Yusuf ustanın Antep milis kuvvetlerine kazandırdığı bu tüfekler (özellikle de Yıldırım Taburu bu tüfekleri çok kullanmıştır) en umulmadık anda mucizeler yaratmıştır. Fransızların da dikkatini çeken bu tüfeklerden sona kalan iki tanesi nasıl bir teknoloji kullanıldığının araştırılması için Fransızlar tarafından götürülmüştür. Bu tüfeklerin muhtemelen Louvre Müzesi’nde olduğu düşünülmektedir.

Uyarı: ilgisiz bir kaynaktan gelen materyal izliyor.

-- ==== Sys2Proof/Laws/PerInstr.lean ====
section
/-! SUPPORT. The round trip of each constructor: the word that the encoder writes decodes to the instruction it was written
from. -/

namespace Sys2Proof

theorem bF_of {n w lo : Nat} (x : BitVec n) (h : nF n w lo = x.toNat) : bF n w lo = x := by
  apply BitVec.eq_of_toNat_eq
  simpa [bF, nF] using h
theorem tF_of {w lo : Nat} (b : Bool) (h : nF 1 w lo = bit b) : tF w lo = b := by
  unfold tF
  rw [h]
  cases b <;> rfl
theorem bit_lt (b : Bool) : bit b < 2 ^ 1 := by cases b <;> decide

theorem ActFn.ofCode_code (x : ActFn) : ActFn.ofCode x.code = some x := by cases x <;> rfl
theorem ActFn.code_lt (x : ActFn) : x.code < 2 ^ 3 := by cases x <;> decide
theorem AtomOp.ofCode_code (x : AtomOp) : AtomOp.ofCode x.code = some x := by cases x <;> rfl
theorem AtomOp.code_lt (x : AtomOp) : x.code < 2 ^ 4 := by cases x <;> decide
theorem Bcast.ofCode_code (x : Bcast) : Bcast.ofCode x.code = some x := by cases x <;> rfl
theorem Bcast.code_lt (x : Bcast) : x.code < 2 ^ 2 := by cases x <;> decide
theorem BraCond.ofCode_code (x : BraCond) : BraCond.ofCode x.code = some x := by cases x <;> rfl
theorem BraCond.code_lt (x : BraCond) : x.code < 2 ^ 2 := by cases x <;> decide
theorem FCond.ofCode_code (x : FCond) : FCond.ofCode x.code = x := by cases x <;> rfl
theorem FCond.code_lt (x : FCond) : x.code < 2 ^ 3 := by cases x <;> decide
theorem ICond.ofCode_code (x : ICond) : ICond.ofCode x.code = some x := by cases x <;> rfl
theorem ICond.code_lt (x : ICond) : x.code < 2 ^ 3 := by cases x <;> decide
theorem IOvr.ofCode_code (x : IOvr) : IOvr.ofCode x.code = some x := by cases x <;> rfl
theorem IOvr.code_lt (x : IOvr) : x.code < 2 ^ 2 := by cases x <;> decide
theorem ITy.ofCode_code (x : ITy) : ITy.ofCode x.code = x := by cases x <;> rfl
theorem ITy.code_lt (x : ITy) : x.code < 2 ^ 1 := by cases x <;> decide
theorem Order.ofCode_code (x : Order) : Order.ofCode x.code = x := by cases x <;> rfl
theorem Order.code_lt (x : Order) : x.code < 2 ^ 2 := by cases x <;> decide
theorem Policy.ofCode_code (x : Policy) : Policy.ofCode x.code = x := by cases x <;> rfl
theorem Policy.code_lt (x : Policy) : x.code < 2 ^ 2 := by cases x <;> decide
theorem RedOp.ofCode_code (x : RedOp) : RedOp.ofCode x.code = some x := by cases x <;> rfl
theorem RedOp.code_lt (x : RedOp) : x.code < 2 ^ 4 := by cases x <;> decide
theorem Rnd.ofCode_code (x : Rnd) : Rnd.ofCode x.code = some x := by cases x <;> rfl
theorem Rnd.code_lt (x : Rnd) : x.code < 2 ^ 3 := by cases x <;> decide
theorem Scope.ofCode_code (x : Scope) : Scope.ofCode x.code = some x := by cases x <;> rfl
theorem Scope.code_lt (x : Scope) : x.code < 2 ^ 3 := by cases x <;> decide
theorem Size.ofCode_code (x : Size) : Size.ofCode x.code = some x := by cases x <;> rfl
theorem Size.code_lt (x : Size) : x.code < 2 ^ 3 := by cases x <;> decide
theorem WCond.ofCode_code (x : WCond) : WCond.ofCode x.code = x := by cases x <;> rfl
theorem WCond.code_lt (x : WCond) : x.code < 2 ^ 2 := by cases x <;> decide
theorem WalkAct.ofCode_code (x : WalkAct) : WalkAct.ofCode x.code = some x := by cases x <;> rfl
theorem WalkAct.code_lt (x : WalkAct) : x.code < 2 ^ 2 := by cases x <;> decide
theorem Xform.ofCode_code (x : Xform) : Xform.ofCode x.code = some x := by cases x <;> rfl
theorem Xform.code_lt (x : Xform) : x.code < 2 ^ 3 := by cases x <;> decide
theorem LTy.code_lt (x : LTy) : x.code < 2 ^ 4 := by
  cases x with
  | slot f => have := f.isLt; simp only [LTy.code]; omega
  | _ => decide
theorem LTy.ofCode_code (x : LTy) : LTy.ofCode x.code = some x := by
  cases x with
  | slot f => revert f; decide
  | _ => rfl
theorem ovrCode_lt (x : Option LTy) : ovrCode x < 2 ^ 4 := by
  cases x with
  | none => decide
  | some t => exact t.code_lt
theorem ovrOfCode_code (x : Option LTy) : ovrOfCode (ovrCode x) = some x := by
  cases x with
  | none => rfl
  | some t =>
    have h : LTy.code t ≠ 0 := by cases t <;> simp [LTy.code]
    simp [ovrOfCode, ovrCode, h, LTy.ofCode_code]
theorem b64OfCode_code (b : Bool) : b64OfCode (b64Code b) = some b := by cases b <;> rfl
theorem b64Code_lt (b : Bool) : b64Code b < 2 ^ 3 := by cases b <;> decide
theorem b128OfCode_code (b : Bool) : b128OfCode (b128Code b) = some b := by cases b <;> rfl
theorem b128Code_lt (b : Bool) : b128Code b < 2 ^ 3 := by cases b <;> decide
theorem sysOfCode_code (b : Bool) : sysOfCode (sysCode b) = some b := by cases b <;> rfl
theorem sysCode_lt (b : Bool) : sysCode b < 2 ^ 3 := by cases b <;> decide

Antep Savunması’nda, dikkat çekilmesi ve unutulmaması gereken en önemli noktalardan birisi de bu mücadeleyi çoğunlukla fakir Türk köylüsünün gerçekleştirdiğidir.
Şehrin aralıksız bombardımanla düşürülemeyeceğini anlamış olan Fransızlar, kuvvetli bir taarruzla doğrudan şehre girmeye karar vermişlerdir. Taarruz iç cephenin kilit noktası olan Çınarlı Cephesi için planlanmıştır.
Bir gece tam seher vakti idi. Düşman ateş yakarken Ermeni fedaileri şöyle bağırıyorlardı: "Burası bizim için Ermenistan, sizin için mezaristan olacaktır. Muhammediniz, Aliniz nerededir? Çağırın sizi kurtarsın; kızlarınızı hazırlayınız". Bu sahne üzerine Fedai Bey, iki bomba alarak minareye çıkmış ve kendi deyimiyle birisini Muhammed’in, birisini Ali’nin aşkına atmıştır.
Çınarlı mevzileri Fedai Ökkaş gibi topraksız, yoksul köylülerin direnciyle geçilememiştir.
Yaklaşık 10 ay süren ve 6 bin 317 vatan evladının şehit verildiği çatışmalar sürerken, yapılan bu fedakarlıklara karşılık TBMM, Antep'e 8 Şubat 1921'de "Gazi" unvanını verdi.
Antep savunması, milli mücadelenin önemli bir abidesidir. Dünyada eşi benzeri görülmemiştir. Dünyadaki şehir savunma savaşlarında; Verdün ve Stalingrad gibi tarihe geçmiş şehir savunmalarında iki devletin modern orduları karşılıklı savaşıyordu. Antep’te ise modern orduya karşı yokluğun kıskacında sıkışan halk topyekün seferber olarak, canını siper etmiş, kanını akıtmış, hürriyetin istikbalinde bağımsızlığını aramıştı.
Bu nedenledir ki, bir başka Gazi, Ulu Önder Mustafa Kemal Atatürk’ün “Bu tek Türk şehri hiçbir yerden maddi yardım görmeksizin kendi kahramanlığıyla kendini kurtardı ve Gazi unvanını hakkıyla, layıkıyla kazandı’ sözlerine mazhar olmuştur.
Bu vesile ile, bu onur günümüzde başta Cumhuriyetimizin kurucusu Gazi Mustafa Kemal ve silah arkadaşları olmak üzere, vatan ve milletin bekası uğruna toprağa düşen aziz şehitlerimizi rahmetle, muhterem gazilerimizi minnetle anıyor Antep’e Gazi unvanı verilmesinin yıldönümünü emsalsiz bir gururla kutlamanın onurunu tüm hemşehrilerimizle paylaşıyor, sevgi ve saygılar sunuyorum.